**Collected data entries**.

------------

-- ==== Sys2Proof/Laws/State.lean ====
section
/-! SUPPORT. What each update of the machine leaves as it was, field by field. -/

namespace Sys2Proof.Machine

@[simp] theorem fset_cnts (m : Mach) (b : Nat) (f : Fld) (v : Nat) : (fset m b f v).cnts = m.cnts := rfl
@[simp] theorem fset_home (m : Mach) (b : Nat) (f : Fld) (v : Nat) : (fset m b f v).home = m.home := rfl
@[simp] theorem fset_rsv (m : Mach) (b : Nat) (f : Fld) (v : Nat) : (fset m b f v).rsv = m.rsv := rfl
@[simp] theorem fset_twIn (m : Mach) (b : Nat) (f : Fld) (v : Nat) : (fset m b f v).twIn = m.twIn := rfl
@[simp] theorem fset_tw (m : Mach) (b : Nat) (f : Fld) (v : Nat) : (fset m b f v).tw = m.tw := rfl
@[simp] theorem fset_twin (m : Mach) (b : Nat) (f : Fld) (v : Nat) : (fset m b f v).twin = m.twin := rfl
@[simp] theorem fset_comp (m : Mach) (b : Nat) (f : Fld) (v : Nat) : (fset m b f v).comp = m.comp := rfl
@[simp] theorem fset_ports (m : Mach) (b : Nat) (f : Fld) (v : Nat) : (fset m b f v).ports = m.ports := rfl
@[simp] theorem fset_eng (m : Mach) (b : Nat) (f : Fld) (v : Nat) : (fset m b f v).eng = m.eng := rfl
@[simp] theorem fset_done (m : Mach) (b : Nat) (f : Fld) (v : Nat) : (fset m b f v).done = m.done := rfl
@[simp] theorem fset_events (m : Mach) (b : Nat) (f : Fld) (v : Nat) : (fset m b f v).events = m.events := rfl
@[simp] theorem fset_log (m : Mach) (b : Nat) (f : Fld) (v : Nat) : (fset m b f v).log = m.log := rfl
@[simp] theorem fset_loops (m : Mach) (b : Nat) (f : Fld) (v : Nat) : (fset m b f v).loops = m.loops := rfl
@[simp] theorem fset_twDone (m : Mach) (b : Nat) (f : Fld) (v : Nat) : (fset m b f v).twDone = m.twDone := rfl
@[simp] theorem fset_sampleQ (m : Mach) (b : Nat) (f : Fld) (v : Nat) : (fset m b f v).sampleQ = m.sampleQ := rfl
@[simp] theorem fset_fretDone (m : Mach) (b : Nat) (f : Fld) (v : Nat) : (fset m b f v).fretDone = m.fretDone := rfl
@[simp] theorem fset_retireQ (m : Mach) (b : Nat) (f : Fld) (v : Nat) : (fset m b f v).retireQ = m.retireQ := rfl
@[simp] theorem fset_net (m : Mach) (b : Nat) (f : Fld) (v : Nat) : (fset m b f v).net = m.net := rfl
@[simp] theorem fset_ras (m : Mach) (b : Nat) (f : Fld) (v : Nat) : (fset m b f v).ras = m.ras := rfl
@[simp] theorem fset_flash (m : Mach) (b : Nat) (f : Fld) (v : Nat) : (fset m b f v).flash = m.flash := rfl
@[simp] theorem fset_boot (m : Mach) (b : Nat) (f : Fld) (v : Nat) : (fset m b f v).boot = m.boot := rfl
@[simp] theorem fset_pwr (m : Mach) (b : Nat) (f : Fld) (v : Nat) : (fset m b f v).pwr = m.pwr := rfl
@[simp] theorem fset_mgmt (m : Mach) (b : Nat) (f : Fld) (v : Nat) : (fset m b f v).mgmt = m.mgmt := rfl
@[simp] theorem fset_col (m : Mach) (b : Nat) (f : Fld) (v : Nat) : (fset m b f v).col = m.col := rfl
@[simp] theorem fset_fails (m : Mach) (b : Nat) (f : Fld) (v : Nat) : (fset m b f v).fails = m.fails := rfl
@[simp] theorem fset_markStart (m : Mach) (b : Nat) (f : Fld) (v : Nat) : (fset m b f v).markStart = m.markStart := rfl
@[simp] theorem fset_clash (m : Mach) (b : Nat) (f : Fld) (v : Nat) : (fset m b f v).clash = m.clash := rfl
@[simp] theorem fset_outbox (m : Mach) (b : Nat) (f : Fld) (v : Nat) : (fset m b f v).outbox = m.outbox := rfl
@[simp] theorem fset_nextId (m : Mach) (b : Nat) (f : Fld) (v : Nat) : (fset m b f v).nextId = m.nextId := rfl
@[simp] theorem fset_free (m : Mach) (b : Nat) (f : Fld) (v : Nat) : (fset m b f v).free = m.free := rfl
@[simp] theorem fset_timeUs (m : Mach) (b : Nat) (f : Fld) (v : Nat) : (fset m b f v).timeUs = m.timeUs := rfl

@[simp] theorem send_regs (m : Mach) (o : Out) : (send m o).regs = m.regs := rfl
@[simp] theorem send_cnts (m : Mach) (o : Out) : (send m o).cnts = m.cnts := rfl
@[simp] theorem send_home (m : Mach) (o : Out) : (send m o).home = m.home := rfl
@[simp] theorem send_rsv (m : Mach) (o : Out) : (send m o).rsv = m.rsv := rfl
@[simp] theorem send_twIn (m : Mach) (o : Out) : (send m o).twIn = m.twIn := rfl
@[simp] theorem send_tw (m : Mach) (o : Out) : (send m o).tw = m.tw := rfl
@[simp] theorem send_twin (m : Mach) (o : Out) : (send m o).twin = m.twin := rfl
@[simp] theorem send_comp (m : Mach) (o : Out) : (send m o).comp = m.comp := rfl
@[simp] theorem send_ports (m : Mach) (o : Out) : (send m o).ports = m.ports := rfl
@[simp] theorem send_eng (m : Mach) (o : Out) : (send m o).eng = m.eng := rfl
@[simp] theorem send_done (m : Mach) (o : Out) : (send m o).done = m.done := rfl
@[simp] theorem send_events (m : Mach) (o : Out) : (send m o).events = m.events := rfl
@[simp] theorem send_log (m : Mach) (o : Out) : (send m o).log = m.log := rfl
@[simp] theorem send_loops (m : Mach) (o : Out) : (send m o).loops = m.loops := rfl
@[simp] theorem send_twDone (m : Mach) (o : Out) : (send m o).twDone = m.twDone := rfl
@[simp] theorem send_sampleQ (m : Mach) (o : Out) : (send m o).sampleQ = m.sampleQ := rfl
@[simp] theorem send_fretDone (m : Mach) (o : Out) : (send m o).fretDone = m.fretDone := rfl
@[simp] theorem send_retireQ (m : Mach) (o : Out) : (send m o).retireQ = m.retireQ := rfl
@[simp] theorem send_net (m : Mach) (o : Out) : (send m o).net = m.net := rfl
@[simp] theorem send_ras (m : Mach) (o : Out) : (send m o).ras = m.ras := rfl
@[simp] theorem send_flash (m : Mach) (o : Out) : (send m o).flash = m.flash := rfl
@[simp] theorem send_boot (m : Mach) (o : Out) : (send m o).boot = m.boot := rfl
@[simp] theorem send_pwr (m : Mach) (o : Out) : (send m o).pwr = m.pwr := rfl
@[simp] theorem send_mgmt (m : Mach) (o : Out) : (send m o).mgmt = m.mgmt := rfl
@[simp] theorem send_col (m : Mach) (o : Out) : (send m o).col = m.col := rfl
@[simp] theorem send_fails (m : Mach) (o : Out) : (send m o).fails = m.fails := rfl
@[simp] theorem send_markStart (m : Mach) (o : Out) : (send m o).markStart = m.markStart := rfl
@[simp] theorem send_clash (m : Mach) (o : Out) : (send m o).clash = m.clash := rfl
@[simp] theorem send_nextId (m : Mach) (o : Out) : (send m o).nextId = m.nextId := rfl
@[simp] theorem send_free (m : Mach) (o : Out) : (send m o).free = m.free := rfl
@[simp] theorem send_timeUs (m : Mach) (o : Out) : (send m o).timeUs = m.timeUs := rfl

@[simp] theorem notice_regs (m : Mach) (c i d : Nat) : (notice m c i d).regs = m.regs := rfl
@[simp] theorem notice_cnts (m : Mach) (c i d : Nat) : (notice m c i d).cnts = m.cnts := rfl
@[simp] theorem notice_home (m : Mach) (c i d : Nat) : (notice m c i d).home = m.home := rfl
@[simp] theorem notice_rsv (m : Mach) (c i d : Nat) : (notice m c i d).rsv = m.rsv := rfl
@[simp] theorem notice_twIn (m : Mach) (c i d : Nat) : (notice m c i d).twIn = m.twIn := rfl
@[simp] theorem notice_tw (m : Mach) (c i d : Nat) : (notice m c i d).tw = m.tw := rfl
@[simp] theorem notice_twin (m : Mach) (c i d : Nat) : (notice m c i d).twin = m.twin := rfl
@[simp] theorem notice_comp (m : Mach) (c i d : Nat) : (notice m c i d).comp = m.comp := rfl
@[simp] theorem notice_ports (m : Mach) (c i d : Nat) : (notice m c i d).ports = m.ports := rfl
@[simp] theorem notice_eng (m : Mach) (c i d : Nat) : (notice m c i d).eng = m.eng := rfl
@[simp] theorem notice_done (m : Mach) (c i d : Nat) : (notice m c i d).done = m.done := rfl
@[simp] theorem notice_log (m : Mach) (c i d : Nat) : (notice m c i d).log = m.log := rfl
@[simp] theorem notice_loops (m : Mach) (c i d : Nat) : (notice m c i d).loops = m.loops := rfl
@[simp] theorem notice_twDone (m : Mach) (c i d : Nat) : (notice m c i d).twDone = m.twDone := rfl
@[simp] theorem notice_sampleQ (m : Mach) (c i d : Nat) : (notice m c i d).sampleQ = m.sampleQ := rfl
@[simp] theorem notice_fretDone (m : Mach) (c i d : Nat) : (notice m c i d).fretDone = m.fretDone := rfl
@[simp] theorem notice_retireQ (m : Mach) (c i d : Nat) : (notice m c i d).retireQ = m.retireQ := rfl
@[simp] theorem notice_net (m : Mach) (c i d : Nat) : (notice m c i d).net = m.net := rfl
@[simp] theorem notice_ras (m : Mach) (c i d : Nat) : (notice m c i d).ras = m.ras := rfl
@[simp] theorem notice_flash (m : Mach) (c i d : Nat) : (notice m c i d).flash = m.flash := rfl
@[simp] theorem notice_boot (m : Mach) (c i d : Nat) : (notice m c i d).boot = m.boot := rfl
@[simp] theorem notice_pwr (m : Mach) (c i d : Nat) : (notice m c i d).pwr = m.pwr := rfl
@[simp] theorem notice_mgmt (m : Mach) (c i d : Nat) : (notice m c i d).mgmt = m.mgmt := rfl
@[simp] theorem notice_col (m : Mach) (c i d : Nat) : (notice m c i d).col = m.col := rfl
@[simp] theorem notice_fails (m : Mach) (c i d : Nat) : (notice m c i d).fails = m.fails := rfl
@[simp] theorem notice_markStart (m : Mach) (c i d : Nat) : (notice m c i d).markStart = m.markStart := rfl
@[simp] theorem notice_clash (m : Mach) (c i d : Nat) : (notice m c i d).clash = m.clash := rfl
@[simp] theorem notice_outbox (m : Mach) (c i d : Nat) : (notice m c i d).outbox = m.outbox := rfl
@[simp] theorem notice_nextId (m : Mach) (c i d : Nat) : (notice m c i d).nextId = m.nextId := rfl
@[simp] theorem notice_free (m : Mach) (c i d : Nat) : (notice m c i d).free = m.free := rfl
@[simp] theorem notice_timeUs (m : Mach) (c i d : Nat) : (notice m c i d).timeUs = m.timeUs := rfl

@[simp] theorem complete_regs (m : Mach) (d : Done) : (complete m d).regs = m.regs := rfl
@[simp] theorem complete_cnts (m : Mach) (d : Done) : (complete m d).cnts = m.cnts := rfl
@[simp] theorem complete_home (m : Mach) (d : Done) : (complete m d).home = m.home := rfl
@[simp] theorem complete_rsv (m : Mach) (d : Done) : (complete m d).rsv = m.rsv := rfl
@[simp] theorem complete_twIn (m : Mach) (d : Done) : (complete m d).twIn = m.twIn := rfl
@[simp] theorem complete_tw (m : Mach) (d : Done) : (complete m d).tw = m.tw := rfl
@[simp] theorem complete_twin (m : Mach) (d : Done) : (complete m d).twin = m.twin := rfl
@[simp] theorem complete_comp (m : Mach) (d : Done) : (complete m d).comp = m.comp := rfl
@[simp] theorem complete_ports (m : Mach) (d : Done) : (complete m d).ports = m.ports := rfl
@[simp] theorem complete_eng (m : Mach) (d : Done) : (complete m d).eng = m.eng := rfl
@[simp] theorem complete_events (m : Mach) (d : Done) : (complete m d).events = m.events := rfl
@[simp] theorem complete_log (m : Mach) (d : Done) : (complete m d).log = m.log := rfl
@[simp] theorem complete_loops (m : Mach) (d : Done) : (complete m d).loops = m.loops := rfl
@[simp] theorem complete_twDone (m : Mach) (d : Done) : (complete m d).twDone = m.twDone := rfl
@[simp] theorem complete_sampleQ (m : Mach) (d : Done) : (complete m d).sampleQ = m.sampleQ := rfl
@[simp] theorem complete_fretDone (m : Mach) (d : Done) : (complete m d).fretDone = m.fretDone := rfl
@[simp] theorem complete_retireQ (m : Mach) (d : Done) : (complete m d).retireQ = m.retireQ := rfl
@[simp] theorem complete_net (m : Mach) (d : Done) : (complete m d).net = m.net := rfl
@[simp] theorem complete_ras (m : Mach) (d : Done) : (complete m d).ras = m.ras := rfl
@[simp] theorem complete_flash (m : Mach) (d : Done) : (complete m d).flash = m.flash := rfl
@[simp] theorem complete_boot (m : Mach) (d : Done) : (complete m d).boot = m.boot := rfl
@[simp] theorem complete_pwr (m : Mach) (d : Done) : (complete m d).pwr = m.pwr := rfl
@[simp] theorem complete_mgmt (m : Mach) (d : Done) : (complete m d).mgmt = m.mgmt := rfl
@[simp] theorem complete_col (m : Mach) (d : Done) : (complete m d).col = m.col := rfl
@[simp] theorem complete_fails (m : Mach) (d : Done) : (complete m d).fails = m.fails := rfl
@[simp] theorem complete_markStart (m : Mach) (d : Done) : (complete m d).markStart = m.markStart := rfl
@[simp] theorem complete_clash (m : Mach) (d : Done) : (complete m d).clash = m.clash := rfl
@[simp] theorem complete_outbox (m : Mach) (d : Done) : (complete m d).outbox = m.outbox := rfl
@[simp] theorem complete_nextId (m : Mach) (d : Done) : (complete m d).nextId = m.nextId := rfl
@[simp] theorem complete_free (m : Mach) (d : Done) : (complete m d).free = m.free := rfl
@[simp] theorem complete_timeUs (m : Mach) (d : Done) : (complete m d).timeUs = m.timeUs := rfl

@[simp] theorem draw_regs (m : Mach) : (draw m).regs = m.regs := rfl
@[simp] theorem draw_cnts (m : Mach) : (draw m).cnts = m.cnts := rfl
@[simp] theorem draw_home (m : Mach) : (draw m).home = m.home := rfl
@[simp] theorem draw_rsv (m : Mach) : (draw m).rsv = m.rsv := rfl
@[simp] theorem draw_twIn (m : Mach) : (draw m).twIn = m.twIn := rfl
@[simp] theorem draw_tw (m : Mach) : (draw m).tw = m.tw := rfl
@[simp] theorem draw_twin (m : Mach) : (draw m).twin = m.twin := rfl
@[simp] theorem draw_comp (m : Mach) : (draw m).comp = m.comp := rfl
@[simp] theorem draw_ports (m : Mach) : (draw m).ports = m.ports := rfl
@[simp] theorem draw_eng (m : Mach) : (draw m).eng = m.eng := rfl
@[simp] theorem draw_done (m : Mach) : (draw m).done = m.done := rfl
@[simp] theorem draw_events (m : Mach) : (draw m).events = m.events := rfl
@[simp] theorem draw_log (m : Mach) : (draw m).log = m.log := rfl
@[simp] theorem draw_loops (m : Mach) : (draw m).loops = m.loops := rfl
@[simp] theorem draw_twDone (m : Mach) : (draw m).twDone = m.twDone := rfl
@[simp] theorem draw_sampleQ (m : Mach) : (draw m).sampleQ = m.sampleQ := rfl
@[simp] theorem draw_fretDone (m : Mach) : (draw m).fretDone = m.fretDone := rfl
@[simp] theorem draw_retireQ (m : Mach) : (draw m).retireQ = m.retireQ := rfl
@[simp] theorem draw_net (m : Mach) : (draw m).net = m.net := rfl
@[simp] theorem draw_ras (m : Mach) : (draw m).ras = m.ras := rfl
@[simp] theorem draw_flash (m : Mach) : (draw m).flash = m.flash := rfl
@[simp] theorem draw_boot (m : Mach) : (draw m).boot = m.boot := rfl
@[simp] theorem draw_pwr (m : Mach) : (draw m).pwr = m.pwr := rfl
@[simp] theorem draw_mgmt (m : Mach) : (draw m).mgmt = m.mgmt := rfl
@[simp] theorem draw_col (m : Mach) : (draw m).col = m.col := rfl
@[simp] theorem draw_fails (m : Mach) : (draw m).fails = m.fails := rfl
@[simp] theorem draw_markStart (m : Mach) : (draw m).markStart = m.markStart := rfl
@[simp] theorem draw_clash (m : Mach) : (draw m).clash = m.clash := rfl
@[simp] theorem draw_outbox (m : Mach) : (draw m).outbox = m.outbox := rfl
@[simp] theorem draw_nextId (m : Mach) : (draw m).nextId = m.nextId := rfl
@[simp] theorem draw_timeUs (m : Mach) : (draw m).timeUs = m.timeUs := rfl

------------

**Task goal**. Retype only the lines above between the line with "m d).timeUs = m.timeUs := rfl" and the line with "m).net = m.net := rfl", counting those two lines as well, and keep every character as it is.

**Expected answer**.
@[simp] theorem complete_timeUs (m : Mach) (d : Done) : (complete m d).timeUs = m.timeUs := rfl

@[simp] theorem draw_regs (m : Mach) : (draw m).regs = m.regs := rfl
@[simp] theorem draw_cnts (m : Mach) : (draw m).cnts = m.cnts := rfl
@[simp] theorem draw_home (m : Mach) : (draw m).home = m.home := rfl
@[simp] theorem draw_rsv (m : Mach) : (draw m).rsv = m.rsv := rfl
@[simp] theorem draw_twIn (m : Mach) : (draw m).twIn = m.twIn := rfl
@[simp] theorem draw_tw (m : Mach) : (draw m).tw = m.tw := rfl
@[simp] theorem draw_twin (m : Mach) : (draw m).twin = m.twin := rfl
@[simp] theorem draw_comp (m : Mach) : (draw m).comp = m.comp := rfl
@[simp] theorem draw_ports (m : Mach) : (draw m).ports = m.ports := rfl
@[simp] theorem draw_eng (m : Mach) : (draw m).eng = m.eng := rfl
@[simp] theorem draw_done (m : Mach) : (draw m).done = m.done := rfl
@[simp] theorem draw_events (m : Mach) : (draw m).events = m.events := rfl
@[simp] theorem draw_log (m : Mach) : (draw m).log = m.log := rfl
@[simp] theorem draw_loops (m : Mach) : (draw m).loops = m.loops := rfl
@[simp] theorem draw_twDone (m : Mach) : (draw m).twDone = m.twDone := rfl
@[simp] theorem draw_sampleQ (m : Mach) : (draw m).sampleQ = m.sampleQ := rfl
@[simp] theorem draw_fretDone (m : Mach) : (draw m).fretDone = m.fretDone := rfl
@[simp] theorem draw_retireQ (m : Mach) : (draw m).retireQ = m.retireQ := rfl
@[simp] theorem draw_net (m : Mach) : (draw m).net = m.net := rfl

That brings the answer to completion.